Interoperation Among Smart Contracts. Creational Pattern, Structural Pattern and Inter-Behavioral Pattern focus on the structural design of smart contracts. Contracts are interactive when applying these patterns, for example, in Sect. 4.4, interface Facade is implemented by three facade contracts, all of which contain the addresses and invocations of LegalAgreement. LegalAgreementObserver contains the addresses of the three facade contracts, and invokes them via interface Facade.

Smart contracts inherit, contain, or invoke each other, which enriches the architectural design, when applied these three kinds of patterns. Creational Pattern concentrates on the instantiation of smart contracts, Structural Pattern helps manage the relationship among contracts, Inter-Behavioral Pattern enhances the flexibility when contract instances operating with each other.
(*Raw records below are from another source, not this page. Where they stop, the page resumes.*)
/-! writeBtn -/

@[simp] theorem writeBtn_climate (b : BitVec 3) : (s.writeBtn b).climate = s.climate := rfl
@[simp] theorem writeBtn_lineMode (b : BitVec 3) : (s.writeBtn b).lineMode = s.lineMode := rfl
@[simp] theorem writeBtn_segWord (b : BitVec 3) : (s.writeBtn b).segWord = s.segWord := rfl
@[simp] theorem writeBtn_serWord (b : BitVec 3) : (s.writeBtn b).serWord = s.serWord := rfl
@[simp] theorem writeBtn_phase (b : BitVec 3) : (s.writeBtn b).phase = s.phase := rfl
@[simp] theorem writeBtn_timer (b : BitVec 3) : (s.writeBtn b).timer = s.timer := rfl
@[simp] theorem writeBtn_wnext (b : BitVec 3) : (s.writeBtn b).wnext = s.wnext := rfl
@[simp] theorem writeBtn_btn (b : BitVec 3) : (s.writeBtn b).btn = b := rfl
@[simp] theorem writeBtn_ret (b : BitVec 3) : (s.writeBtn b).ret = s.ret := rfl
@[simp] theorem writeBtn_cnt (b : BitVec 3) : (s.writeBtn b).cnt = s.cnt := rfl
@[simp] theorem writeBtn_acc (b : BitVec 3) : (s.writeBtn b).acc = s.acc := rfl
@[simp] theorem writeBtn_bitk (b : BitVec 3) : (s.writeBtn b).bitk = s.bitk := rfl
@[simp] theorem writeBtn_cmdStatus (b : BitVec 3) : (s.writeBtn b).cmdStatus = s.cmdStatus := rfl
@[simp] theorem writeBtn_faultCause (b : BitVec 3) : (s.writeBtn b).faultCause = s.faultCause := rfl
@[simp] theorem writeBtn_sync (b : BitVec 3) : (s.writeBtn b).sync = s.sync := rfl
@[simp] theorem writeBtn_pending (b : BitVec 3) : (s.writeBtn b).pending = s.pending := rfl
@[simp] theorem writeBtn_tickNo (b : BitVec 3) : (s.writeBtn b).tickNo = s.tickNo := rfl

/-! writeRet -/

@[simp] theorem writeRet_climate (r : Ret) : (s.writeRet r).climate = s.climate := rfl
@[simp] theorem writeRet_lineMode (r : Ret) : (s.writeRet r).lineMode = s.lineMode := rfl
@[simp] theorem writeRet_segWord (r : Ret) : (s.writeRet r).segWord = s.segWord := rfl
@[simp] theorem writeRet_serWord (r : Ret) : (s.writeRet r).serWord = s.serWord := rfl
@[simp] theorem writeRet_phase (r : Ret) : (s.writeRet r).phase = s.phase := rfl
@[simp] theorem writeRet_timer (r : Ret) : (s.writeRet r).timer = s.timer := rfl
@[simp] theorem writeRet_wnext (r : Ret) : (s.writeRet r).wnext = s.wnext := rfl
@[simp] theorem writeRet_btn (r : Ret) : (s.writeRet r).btn = s.btn := rfl
@[simp] theorem writeRet_ret (r : Ret) : (s.writeRet r).ret = r := rfl
@[simp] theorem writeRet_cnt (r : Ret) : (s.writeRet r).cnt = s.cnt := rfl
@[simp] theorem writeRet_acc (r : Ret) : (s.writeRet r).acc = s.acc := rfl
@[simp] theorem writeRet_bitk (r : Ret) : (s.writeRet r).bitk = s.bitk := rfl
@[simp] theorem writeRet_cmdStatus (r : Ret) : (s.writeRet r).cmdStatus = s.cmdStatus := rfl
@[simp] theorem writeRet_faultCause (r : Ret) : (s.writeRet r).faultCause = s.faultCause := rfl
@[simp] theorem writeRet_sync (r : Ret) : (s.writeRet r).sync = s.sync := rfl
@[simp] theorem writeRet_pending (r : Ret) : (s.writeRet r).pending = s.pending := rfl
@[simp] theorem writeRet_tickNo (r : Ret) : (s.writeRet r).tickNo = s.tickNo := rfl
However, the issue of a structured contract includes more complex permission control and cost. Applying such patterns brings the consequence that the architecture of a smart contract may be complicated if it clutters an excess of functions. Moreover, it is hard to manage permission control as a complicated contract may involve multiple roles. Developers need to make reasonable separation when designing smart contracts to balance the coupling degree.

Independence of Intra-behavioral Patterns. Every Intra-Behavioral Pattern can work both individually or with other contracts as they do not need to rely on other smart contracts, namely, they do not need to inherit, contain or invoke other contracts but the contrary. Taking Hash Secret as an example, it provides a flexible way to implement permission control, either off-chain or on-chain. In Fig. 1, Hash Secret verifies a network participant’s identity and sends the result to server, only the authorised ones can continue to further operations. Apart from that, smart contracts can inherit or embody this contract to obtain the ability of on-chain permission control.
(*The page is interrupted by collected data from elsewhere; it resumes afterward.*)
-- ==== Sys2Proof/Proofs/IllegalWords.lean ====
section
/-! The illegal words (R69): what each operand check refuses, what the decoder refuses, and what performing an illegal
word for the host does (R96). -/

namespace Sys2Proof

theorem requireZero_error_iff (imm : Imm12) (i : Instr) :
    (∃ why, requireZero imm i = .error why) ↔ imm.toNat ≠ 0 := by
  unfold requireZero
  split
  next h => simp [h]
  next h => simpa [BitVec.toNat_eq] using h

theorem requireLegal_error_iff (i : Instr) (r : Reject) :
    (∃ why, requireLegal i r = .error why) ↔ ¬i.WellFormed := by
  unfold requireLegal
  split
  next h => simp [h]
  next h => simp [h]

theorem setfan_wellFormed_iff (v : Imm12) :
    (Instr.setfan v).WellFormed ↔ v.toNat = 0 ∨ v.toNat = 50 ∨ v.toNat = 100 := by
  simp [Instr.WellFormed, Instr.wf, or_assoc]

theorem setamb_wellFormed_iff (t : Imm12) : (Instr.setamb t).WellFormed ↔ -128 ≤ t.toInt ∧ t.toInt ≤ 127 := by
  simp [Instr.WellFormed, Instr.wf]

theorem setunit_wellFormed_iff (u : Imm12) : (Instr.setunit u).WellFormed ↔ u.toNat = 0 ∨ u.toNat = 1 := by
  simp [Instr.WellFormed, Instr.wf]

/-- The five clauses of R69 for the two fields of a word, each from the operand check of the row that OP selects. -/
theorem decodeFields_error_iff (op : OpCode) (imm : Imm12) :
    (∃ why, decodeFields op imm = .error why) ↔
      10 ≤ op.toNat ∨ ((op.toNat ≤ 3 ∨ op.toNat = 9) ∧ imm.toNat ≠ 0) ∨
        (op.toNat = 4 ∧ imm.toNat ≠ 0 ∧ imm.toNat ≠ 50 ∧ imm.toNat ≠ 100) ∨
        (op.toNat = 7 ∧ (imm.toInt < -128 ∨ 127 < imm.toInt)) ∨
        (op.toNat = 8 ∧ imm.toNat ≠ 0 ∧ imm.toNat ≠ 1) := by
  unfold decodeFields
  split
  -- NOP, CYCMODE, TGLAC, TGLREC and TGLUNIT take no operand.
  case h_1 | h_2 | h_3 | h_4 | h_10 => rw [requireZero_error_iff]; omega
  case h_5 => rw [requireLegal_error_iff, setfan_wellFormed_iff]; omega
  -- ADJSET and SETSET are never refused.
  case h_6 hop | h_7 hop => simp [hop]
  case h_8 => rw [requireLegal_error_iff, setamb_wellFormed_iff]; omega
  case h_9 => rw [requireLegal_error_iff, setunit_wellFormed_iff]; omega
  case h_11 =>
    have reserved : 10 ≤ op.toNat := by
      simp only [imp_false] at *
      omega
    simp [reserved]

/-- The signed reading of the operand field (R67). -/
theorem immField_toInt (w : Word) :
    (immField w).toInt =
      if w.toNat % 4096 < 2048 then ((w.toNat % 4096 : Nat) : Int) else ((w.toNat % 4096 : Nat) : Int) - 4096 := by
  rw [BitVec.toInt_eq_toNat_cond, immField_toNat]
  split_ifs <;> omega

end Sys2Proof

namespace Sys2Proof.Machine

theorem perform_host_of_decode_error {w : Word} {why : Reject} (s : State) (h : decode w = .error why) :
    perform .host w s = .next { s with cmdStatus := true } := by
  unfold perform
  rw [h]
  rfl

/-- Settles O3: the decoder's refusals are those of the two fields of the word, whose values are the quotient, the
remainder and its signed reading. -/
theorem illegalWordsOfRule69 : Obligations.IllegalWordsOfRule69 := by
  unfold Obligations.IllegalWordsOfRule69
  refine ⟨fun w => ?_, fun w why s h => perform_host_of_decode_error s h⟩
  rw [decode, decodeFields_error_iff, opField_toNat, immField_toNat, immField_toInt]

end Sys2Proof.Machine
end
Reusable Logic Saves Storage. Storage is one of the limitations of blockchain technology. According to blockchain’s properties, every participant has a local replica of the whole transaction history, moreover, any revision or deletion to the existing transactions is not allowed, thus joining a blockchain network can be a heavy burden to individual’s storage. Design patterns provide smart contracts reusable logic, which helps relieve such burden. For example, developers can change the secret key in Hash Secret, and revoke the request or update the authority information in Multi-Signature on demand to achieve reusability. Besides, Contract Decorator aims to encapsulate the old contracts into the new ones, which can also be considered as a method of saving storage.

6 Conclusion and Future Work

In this paper, we propose a taxonomy of the design patterns for smart contracts, and share the experiences of applying several patterns of Solidity-based smart contract to a real-world blockchain-based traceability system called originChain. Blockchain’s unique properties provide new thoughts to application architecture, in which blockchain technology acts as a special component. The design patterns affect some specific aspects of the blockchain-based application, such as updatability, adaptability and interoperability.
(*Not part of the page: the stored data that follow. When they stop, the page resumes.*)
-- ==== Sys2Proof/Proofs/DieTemperature.lean ====
section
/-! The die sensor (R150 to R152): the exact value is a ratio of integers, so its corner values, its distance from the ties and
its range are facts of integer arithmetic; and the machine's DIE_FN differs from it only where R151 (c) lets it. -/

namespace Sys2Proof.Machine

/-- The exact value lies on a half-integer exactly when an integer equation holds. -/
theorem exactDie_eq_half_iff (c : BitVec 12) (k : Int) :
    exactDie c.toNat = (k : ℝ) + 1 / 2 ↔ 2 * dieNumerator c = (2 * k + 1) * dieDenominator := by
  have denominator : (dieDenominator : ℝ) ≠ 0 := by norm_num [dieDenominator]
  rw [exactDie_eq, div_eq_iff denominator, ← @Int.cast_inj ℝ]
  push_cast
  constructor <;> intro h <;> linarith

/-- That equation has no solution among the 4096 codes. -/
theorem dieNumerator_no_tie (c : BitVec 12) (k : Int) : 2 * dieNumerator c ≠ (2 * k + 1) * dieDenominator := by
  have code := c.isLt
  unfold dieNumerator dieDenominator
  omega

/-- The rounded value falls with the code, from that of code 0 to that of code 4095. -/
theorem dieReference_bounds (c : BitVec 12) : -14798 ≤ dieReference c ∧ dieReference c ≤ 4372 := by
  have code := c.isLt
  unfold dieReference rndHalfAwayRatio dieNumerator dieDenominator
  split_ifs <;> omega

/-- A conforming DIE_FN fits 16 bits. -/
theorem dieClose_bounds {f : BitVec 12 → Int} (h : DieClose f) (c : BitVec 12) : -14799 ≤ f c ∧ f c ≤ 4373 := by
  obtain ⟨near, -⟩ := h c
  rw [← dieReference_eq, abs_le] at near
  have bounds := dieReference_bounds c
  omega

/-- In the codes `dieNearTie` names the exact value is less than 0.01 from a half-integer: its quotient and a half. -/
theorem dieNearTie_not_away {c : BitVec 12} (h : dieNearTie c = true) : ¬AwayFromTies (exactDie c.toNat) := by
  intro away
  have positive : (0 : ℝ) < dieDenominator := by norm_num [dieDenominator]
  obtain ⟨r, hr⟩ := Int.eq_ofNat_of_zero_le (Int.emod_nonneg (dieNumerator c) (by decide : (dieDenominator : Int) ≠ 0))
  have numerator := Int.emod_add_mul_ediv (dieNumerator c) dieDenominator
  simp only [dieNearTie, hr, Int.toNat_natCast, Bool.and_eq_true, decide_eq_true_eq] at h
  rw [hr] at numerator
  generalize dieNumerator c / (dieDenominator : Int) = q at numerator
  have remainder : |2 * (r : Int) - dieDenominator| * 50 < dieDenominator := by
    obtain ⟨sign, -⟩ | ⟨sign, -⟩ := abs_cases (2 * (r : Int) - dieDenominator) <;> rw [sign] <;> omega
  have distance : exactDie c.toNat - ((q : ℝ) + 1 / 2) = (2 * r - dieDenominator) / (2 * dieDenominator) := by
    rw [exactDie_eq, ← numerator]
    push_cast
    field_simp
    ring
  have far := away q
  rw [distance, abs_div, abs_of_pos (show (0 : ℝ) < 2 * dieDenominator by linarith),
    le_div_iff₀ (by linarith)] at far
  have near : |2 * (r : ℝ) - dieDenominator| * 50 < dieDenominator := by exact_mod_cast remainder
  linarith

/-- The machine's DIE_FN, whatever its free rounding is (R151 (c)). -/
theorem dieFn_close : DieClose Config.dieFn := by
  intro c
  rw [← dieReference_eq, Config.dieFn]
  split_ifs with tie
  · refine ⟨?_, fun away => absurd away (dieNearTie_not_away tie)⟩
    have rounding := (Config.freeDieRounding c).isLt
    rw [abs_le]
    omega
  · exact ⟨by simp, fun _ => rfl⟩

/-- Settles O45: corner values, ties and range are those of the integer ratio, a conforming DIE_FN fits the port, and the
machine's differs from the reference by at most one, near a tie only. -/
theorem dieFnConforms : Obligations.DieFnConforms := by
  unfold Obligations.DieFnConforms
  have corner {c : BitVec 12} {v : Int} (h : dieReference c = v) : rndHalfAway (exactDie c.toNat) = v :=
    dieReference_eq c ▸ h
  refine ⟨⟨corner (c := 0) (by decide), corner (c := 876) (by decide), corner (c := 877) (by decide),
    corner (c := 4095) (by decide)⟩, fun c k => ?_, fun c => ?_, fun p s c close => ?_, ?_⟩
  · exact mt (exactDie_eq_half_iff c k).mp (dieNumerator_no_tie c k)
  · rw [← dieReference_eq]
    exact dieReference_bounds c
  · have bounds := dieClose_bounds close c
    have port : (outputs p s c).dieTemp = BitVec.ofInt 16 (p.dieFn c) := rfl
    rw [port, BitVec.toInt_ofInt, Int.bmod_eq_of_le] <;> omega
  · rw [machine_dieFn]
    exact dieFn_close

end Sys2Proof.Machine
end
We divide the design patterns into four categories: Creational Pattern, Structural Pattern, Inter-Behavioral Pattern and Intra-Behavioral Pattern, according to their contribution to the architecture design of smart contracts. Specifically, we apply Contract Composer, Contract Facade, Contract Observer, Hash Secret, and Multi-Signature to a real-world blockchain-based application to improve the non-functional requirements.

Smart contracts used to be standalone and aimed at a specific function, but now in a blockchain-based application, smart contracts can cope with some complex business process instead of barely store the data. Applying some software design patterns to smart contracts helps developers to have a better design on the architecture of smart contracts.

The future work includes summarising more design patterns of smart contract, refining the taxonomy, and giving more detailed discussion about the patterns. In addition, we will optimise the blockchain-based traceability system and extend blockchain technology to other potential industries.